In the Shuman case, Reddington argued that side effects from the prescription drug Zoloft may have triggered the deadly rampage. Shuman was convicted and sentenced to life in prison without chance for parole.
 
What I've been telling folks...

"Hey, that couldn't have happened in Massachusetts! They've got the most restrictive gun laws in the country, except for Washington, DC! There's no way that someone could commit violent criminal acts there... Hey... Wait a minute... Do you think that could maybe have something to do with things? What if he'd done this down in Texas, where folks can legally defend themselves? Hmmm..."
 
re: Cellucci endorses gun sale limits

The lead paragraph says it all In an emotional reaction . . .
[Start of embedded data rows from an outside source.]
-- ==== Sys2Proof/Machine/Tasks.lean ====
section
/-!
DEFINITION. What joins Reeve to its executors: the start and the end of tasks, aborts (R129 to R137), and the fabric
requests of Withy tasks, with the holds that Pairing puts on them (R368, R369, R611).
-/

namespace Sys2Proof.Machine

/-! ## Start and completion -/

/-- R129, R344: an idle executor starts the task in its slot. While its page is not READY it takes none (R113).
[DEDUCED, log 33] -/
def execTaskStart (e : Nat) (s : State) : Host.Outcome State Fault Refusal :=
  match s.slotOf e with
  | none => .next s
  | some id =>
    let d := (s.task id).desc
    .next
      (if s.execIdle e && s.mayDispatch e then
        let s := s.startTask e id
        if e < 512 then
          (s.setPrg fun p =>
            { p with ordinals := NMap.set (fun _ => 0) p.ordinals e 0,
                     holds := p.holds.filter fun h => h.core ≠ e }).coreStart e id d
        else if e < 528 then s.encStart (e - 512) d
        else s
       else s)

/-- Cycles of an engine of the VCE clock since a task began. [DEDUCED, log 34] -/
def State.vceCycles (s : State) (id : Nat) : Nat := (s.clk.tru - (s.task id).start) * 6 / 5

/-! ## Aborts -/

/-- What the abort of a task does to the engine that it names. [DEDUCED, log 34] -/
def State.engineAbort (s : State) (d : List Word) (status : Nat) (running : Bool) : State :=
  if dKind d = 1 then s.encAbort (dAffinity d - 512) ((dArg d 0).toNat % 64) (dArg d 1).toNat status running
  else if dKind d = 2 then s.decAbort (dAffinity d - 528) ((dArg d 0).toNat % 256) status
  else s

/-- A task in flight ends by an abort: 1 budget, 2 deadline, 3 fence, 4 host (R134). `detail` is that of its trace record: the
port of a host abort, else 0 (R144). -/
def State.abortTask (s : State) (id status detail : Nat) : State :=
  let t := s.task id
  let d := t.desc
  let e := s.heldBy id
  let running := decide (t.st = 5)
  let cyc := if !running then 0 else if e < 512 then s.coreCycles e else s.vceCycles id
  let cyc := if status = 1 then dBudget d else cyc
  let s := s.leaveSlot id
  let s := if running then (if e < 512 then s.coreAbort e else s).setRun e none else s
  (s.engineAbort d status running).rveEnd id e status 0 cyc detail

/-- A task in flight that has not ended. -/
def State.alive (s : State) (id : Nat) : Bool := decide (1 ≤ (s.task id).st ∧ (s.task id).st ≤ 5)

/-- R132: the count of an executor's task has reached BUDGET without an exit. [DEDUCED, log 34] -/
def execBudgetAbort (e : Nat) (s : State) : Host.Outcome State Fault Refusal :=
  match s.runOf e with
  | none => .next s
  | some id =>
    let b := dBudget (s.task id).desc
    let spent :=
      if e < 512 then s.wdsFree e && !s.inBudget e
      else decide (b ≤ s.vceCycles id) && !(e < 528 && s.encReady (e - 512) id && s.encFits (e - 512) id)
    .next
      (if spent then (s.raise rvePage .rveBudget (id + e * 2 ^ 16) b).abortTask id 1 0 else s)

/-- The work key of a task (R603): of descriptor words 0 to 6 and 9 to 15, with OWNER 0. [DEDUCED, log 69] -/
def workKey (d : List Word) : Nat :=
  let d := setWord d 0 (withFld (d.getD 0 0) 31 24 0)
  sm3First (wordBytes ((List.range 7).map (d.getD · 0) ++ (List.range' 9 7).map (d.getD · 0)))

/-- A task is abandoned at its deadline (R50, R133, R382). -/
def State.deadlineAbort (s : State) (id : Nat) : State :=
  let d := (s.task id).desc
  let e := s.heldBy id
  let s := s.raise rvePage .rveDeadline (id + e * 2 ^ 16) 0
  let s :=
    if dKind d = 0 then
      let s := s.layItem 1 0 0 (workKey d)
      if bit (BitVec.ofNat 32 (dEntry d)) 31 then
        s.raise (wdsPage (if e < 512 then e else 0)) .wdsEncSkip id (dArg d 0).toNat
      else s
    else s
  s.abortTask id 2 0

/-- The boundary of a task's deadline has come (R133). A standby abandons what the record names instead (R610). -/
def State.pastDeadline (s : State) (id : Nat) : Bool :=
  let d := (s.task id).desc
  dHasDeadline d && waleLe (dDeadline d) s.wale && !s.following

/-- R133, R134, R371: the exit of an executor reaches Reeve; at the deadline's boundary or later it comes too late, and the task
is aborted. A decode ends with its result (R414). -/
def execTaskComplete (e : Nat) (value : Word) (s : State) : Host.Outcome State Fault Refusal :=
  match s.runOf e with
  | none => .next s
  | some id =>
    .next
      (if e < 512 then
        let c := s.core e
        if decide (c.ph = 2) && (c.faulted || (c.chansIdle 15 && c.fabIdle)) then
          if s.pastDeadline id then s.deadlineAbort id
          else
            let cyc := c.cyc
            let s := ((s.setCore e fun c => { c with ph := 0 }).setWst e (if c.moving then 3 else 0)).setRun e none
            s.rveEnd id e 0 c.value cyc (cyc % 65536)
        else s
       else if e < 528 then
        if s.encReady (e - 512) id && s.encFits (e - 512) id then
          if s.pastDeadline id then s.deadlineAbort id
          else
            let cyc := s.encSpent (e - 512)
            ((s.encDone (e - 512)).setRun e none).rveEnd id e 0 value cyc (cyc % 65536)
        else s
       else s)

/-- R133, R416: the decode's cycles have run, its results appear, and its task ends with status DONE. At the deadline's boundary or
later it comes too late. -/
def execDecodeComplete (dec : Nat) (r : DecResult) (s : State) : Host.Outcome State Fault Refusal :=
  match s.runOf (decPort dec) with
  | none => .next s
  | some id =>
    let m := (dArg (s.task id).desc 0).toNat % 256
    match (s.decStream dec m).flight with
    | none => .next s
    | some u =>
      let cyc := decCycles u.ctus u.bytes
      .next
        (if s.clk.tru * 6 < (s.task id).start * 6 + cyc * 5 || decide (dBudget (s.task id).desc < cyc) || !u.fits r then s
         else if s.pastDeadline id then s.deadlineAbort id
         else
          let s := (s.decSave dec m u).setDec dec m fun x => { x with flight := none }
          let s := (s.decEnd dec m u r).crlFree (decPort dec) u.handle
          (s.setRun (decPort dec) none).rveEnd id (decPort dec) 0 0 cyc (cyc % 65536))

/-- Held decode units whose deadline has come, on every decoder (R413). -/
def State.heldLate (s : State) : State :=
  (List.range 24).foldl (fun s n => (List.range 256).foldl (fun s m => s.decHeldLate n m) s) s

/-- R50, R133: step 3 of R47 for a task whose deadline has come. A standby abandons what the record names (R610). -/
def execDeadlineAbort (id : Nat) (s : State) : Host.Outcome State Fault Refusal :=
  .next
    (if s.stepDue 3 && !s.following then
      let s := (s.atStep 3).heldLate
      let d := (s.task id).desc
      if s.alive id && dHasDeadline d && waleLe (dDeadline d) s.wale then s.deadlineAbort id else s
     else s)

/-- `RVE_ABORT_RES` after an abort of n tasks. [DEDUCED, log 33] -/
def State.abortRes (s : State) (n : Nat) : State := (s.wfld rvePage Reg.rveAbortRes 16 0 n).seqUp rvePage Reg.rveAbortRes

/-- R135: KIND 0 of `RVE_ABORT`. -/
def execAbortTask (src : Src) (id : Nat) (s : State) : Host.Outcome State Fault Refusal :=
  .next (s.access src rvePage Reg.rveAbort (BitVec.ofNat 32 id) fun s =>
    if s.alive id then (s.abortTask id 4 (srcPort src)).abortRes 1 else s.abortRes 0)

/-- R135: KIND 1 of `RVE_ABORT`: the tasks of an owner that have not started. -/
def execAbortOwner (src : Src) (owner : Nat) (s : State) : Host.Outcome State Fault Refusal :=
  .next (s.access src rvePage Reg.rveAbort (BitVec.ofNat 32 (owner + 2 ^ 16)) fun s =>
    let ids := (s.rve.tasks.filter fun t => decide (1 ≤ t.2.st ∧ t.2.st ≤ 4 ∧ dOwner t.2.desc = owner)).map (·.1)
    (ids.foldl (fun s id => s.abortTask id 4 (srcPort src)) s).abortRes ids.length)

/-- R136: FENCE_DONE of an executor's page becomes 1. -/
def State.fenceAbort (s : State) (e : Nat) : State :=
  match s.runOf e with
  | some id => (s.abortTask id 3 0).raise rvePage .rveFenceAbort (id + e * 2 ^ 16) 1
  | none => s.raise rvePage .rveFenceAbort (e * 2 ^ 16) 0

/-! ## Fabric requests (R368, R369) -/

/-- A request word of a core. -/
def WCore.freq (c : WCore) (i : Nat) : Word := BitVec.ofNat 32 (c.mreadX (0x40 + 4 * i) 4)

/-- Every outbound channel of a core has completed. -/
def WCore.outDone (c : WCore) : Bool := (List.range 4).all fun ch => !((c.chan ch).busy && (c.chan ch).out)

/-- A request of core n to a target is carried out: the response words. [DEDUCED, log 37] -/
def State.fabricDo (s : State) (n target rq : Nat) : State × List Word :=
  let c := s.core n
  let w (i : Nat) : Word := c.freq i
  let ds := (List.range 16).map w
  let b (x : Nat) : Word := BitVec.ofNat 32 x
  if target = 1 then
    let (s, st, id) := s.rveSubmit n ds
    (s, [b (id + st * 2 ^ 16)])
  else if target = 2 then
    let id := fld (w 0) 15 0
    (s.rveDecrement n id, [b (s.decrAnswer id)])
  else if target = 3 then
    let op := fld (w 0) 3 0
    let h := (w 1).toNat
    let ans (s : State) : State × List Word :=
      let a : CrlAns := NMap.get (fun _ => {}) s.crl.ans n
      (s, [b a.status, b a.handle])
    if op = 1 then ans (s.crlAlloc n (fld (w 0) 9 4)).1
    else if op = 2 then ans (s.crlAdd n h (fld (w 0) 23 16))
    else if op = 3 then ans (s.crlDrop n h)
    else if op = 4 then ans (s.crlFree n h)
    else (s.takeFree, [b (s.freeNat % 16)])
  else if target = 4 then
    let op := fld (w 0) 3 0
    let q := fld (w 0) 27 16
    let a := (w 1).toNat
    let ans (s : State) : State × List Word :=
      let r := s.colAnsOf n
      (s, [b r.status, b r.ofs, b r.len])
    if op = 1 then ans (s.colReserve n q a)
    else if op = 2 then ans (s.colCommit n q a (fld (w 2) 15 0) (bit (w 0) 4))
    else if op = 3 then ans (s.colNext n q).1
    else if op = 4 then ans (s.colRelease n q a)
    else if op = 5 then ans (s.colMark n q)
    else if op = 6 then ans (s.colRewind n q)
    else (s.takeFree, [b (s.freeNat % 16)])
  else if target = 5 then
    let (s, st) := s.bulkSubmit n rq ds
    (s, [b st])
  else
    if !s.ready lfwPage then (s, [1])
    else if bit (w 0) 31 then (s.estDone (fld (w 0) 8 0), [0])
    else (s.estRate (fld (w 0) 15 0) (w 1), [0])

/-- The status that a response shows. -/
def fabricStatus (target : Nat) (r : List Word) : Nat := if target = 1 then fld (r.getD 0 0) 19 16 else fld (r.getD 0 0) 3 0

/-- Targets whose outcomes the record holds (R605). -/
def recorded (target : Nat) : Bool := [1, 3, 4, 5].contains target

/-- A task's next request ordinal (R603). [DEDUCED, log 33] -/
def State.ordinal (s : State) (n : Nat) : Nat := NMap.get (fun _ => 0) s.prg.ordinals n + 1

/-- The work key of the task that a core runs. -/
def State.coreKey (s : State) (n : Nat) : Nat := workKey (s.task (s.core n).task).desc

/-- A core's request is issued with its response on the way, and its ordinal is used. -/
def State.fabricSent (s : State) (n : Nat) (r : List Word) : State :=
  let k := s.ordinal n
  let s := s.setPrg fun p =>
    { p with ordinals := NMap.set (fun _ => 0) p.ordinals n k, holds := p.holds.filter fun h => h.core ≠ n }
  (s.endWait n).setCore n fun c => { c with fctl := none, fbusy := true, fres := r }

/-- A request is issued; the active writes its outcome into the record. [DEDUCED, log 80] -/
def State.fabricIssue (s : State) (n target rq : Nat) : State × Nat :=
  let key := s.coreKey n
  let k := s.ordinal n
  let (s, r) := s.fabricDo n target rq
  let st := fabricStatus target r
  let s :=
    if recorded target && !s.wdsTest n then
      s.lay 0x06 0 (beBytes 8 key ++ beBytes 4 (k + target * 2 ^ 16 + st * 2 ^ 20))
    else s
  (s.fabricSent n r, st)

/-- The recorded outcome of a core's request. -/
def State.outcomeOf (s : State) (n target : Nat) : Option (Nat × Nat × Nat × Nat) :=
  s.prg.outcomes.find? fun o => o.1 = s.coreKey n && o.2.1 = s.ordinal n && o.2.2.1 = target

/-- A request of a standby meets its recorded outcome (R611). -/
def State.fabricFollow (s : State) (n target rq : Nat) (o : Nat × Nat × Nat × Nat) : State :=
  let s := s.setPrg fun p => { p with outcomes := p.outcomes.erase o }
  let st := o.2.2.2
  if st ≠ 0 then s.fabricSent n [BitVec.ofNat 32 (if target = 1 then st * 2 ^ 16 else st)]
  else
    match s.fabricIssue n target rq with
    | (s, 0) => s
    | (s, _) => s.diverge 3 10

/-- R368: the request that FCTL named is issued, once the core's outbound channels are done and its last request is
answered; that of a fenced core is discarded (R65). A standby that follows holds those whose outcomes the record gives.
[DEDUCED, log 80] -/
def execFabricRequest (n : Nat) (s : State) : Host.Outcome State Fault Refusal :=
  let c := s.core n
  match c.fctl with
  | none => .next s
  | some (target, rq) =>
    .next
      (if target = 0 ∨ 6 < target then
        s.wdsFaultAt n 7 c.fctlPc (c.cyc + 5)
       else if s.fenced (wdsPage n) then s
       else if !c.outDone || c.fbusy then s.beginWait n
       else if s.following && recorded target && !s.wdsTest n then
        match s.outcomeOf n target with
        | some o => s.fabricFollow n target rq o
        | none =>
          if s.prg.holds.any fun h => h.core = n then s
          else
            (s.beginWait n).setPrg fun p => { p with holds := p.holds ++ [⟨n, s.coreKey n, s.ordinal n, s.now⟩] }
       else (s.fabricIssue n target rq).1)

/-- A hold that the record now decides is released (R611). [DEDUCED, log 80] -/
def State.holdMet (s : State) (key ordinal : Nat) : State :=
  match s.prg.holds.find? fun h => h.key = key ∧ h.ordinal = ordinal with
  | none => s
  | some h =>
    match (s.core h.core).fctl with
    | some (target, rq) =>
      match s.outcomeOf h.core target with
      | some o => s.fabricFollow h.core target rq o
      | none => s
    | none => s.setPrg fun p => { p with holds := p.holds.erase h }

/-- R611: holds older than `PRG_TMO.OUTCOME_US` are released with the standby's own outcome. -/
def execOutcomeHoldTimeout (s : State) : Host.Outcome State Fault Refusal :=
  let t := s.rf prgPage Reg.prgTmo 31 24 * 1000
  let late := s.prg.holds.filter fun h => decide (h.at_ + t < s.now)
  .next
    (late.foldl
      (fun s h =>
        let s := s.setPrg fun p => { p with holds := p.holds.erase h }
        match (s.core h.core).fctl with
        | some (target, rq) => (s.fabricIssue h.core target rq).1.diverge 5 10
        | none => s) s)

end Sys2Proof.Machine
end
I was going to leave it at that, but, as usual, second thoughts reveal that the "emotional reaction" is b/s.

This POS Cellucci is using the emotion of the moment as an excuse to ram through this one gun a month bill. You have to wonder what this idiot will endorse when all firearms are banned and there's STILL a tragedy.

These tactics, evidently endorsed by their media whores at the Globe, are particularly infuriating because everybody up there gives each other the "nudge nudge, wink wink" routine and we can't do a damn thing about it.
 
Question for Longshot...

So, do I need to give my firearms away since I take a SSRI (Selective Seretonin Re-uptake Inhibitor) like Zoloft? Am I only a skosh away from going nuts and shooting my coworkers?

Any drug can have adverse affects on people. There will always be people that can't take a medication because of adverse side affects, but I doubt that the meds made Butthead kill those people. Certainly the vast majority of people on these meds DON'T kill their coworkers.
 
Scaramanga,

Kinda like in that old ATT commercial, "Have you had to give up your guns because you take a particular medicine.... You will."
 
the IRS has been mentioned

Re the Wakefield Ma. office shooting of a few days ago, there has been much mention of The IRS and how their actions might have driven the shooter "over the edge". There has also been mention, as I recall, of shooting IRS agents and that sort of thing. Several members have also enlightened readers concerning their "interaction" with IRS.

In another location, I came upon the following links:

www.getawarrant.com and www.informamerica.com, which address various aspects of these matters. Informamerica includes a 30 minute explainatory voiceover. Also the following link was presented, (http://caselaw.lp.findlaw.com/scripts/getcase.pl?court=us&vol=245&invol=151 which seems to have a bearing on the above mentioned also.

I believe that at least one "member" of this board is an attorney. Possibly he might be able to offer something of interest.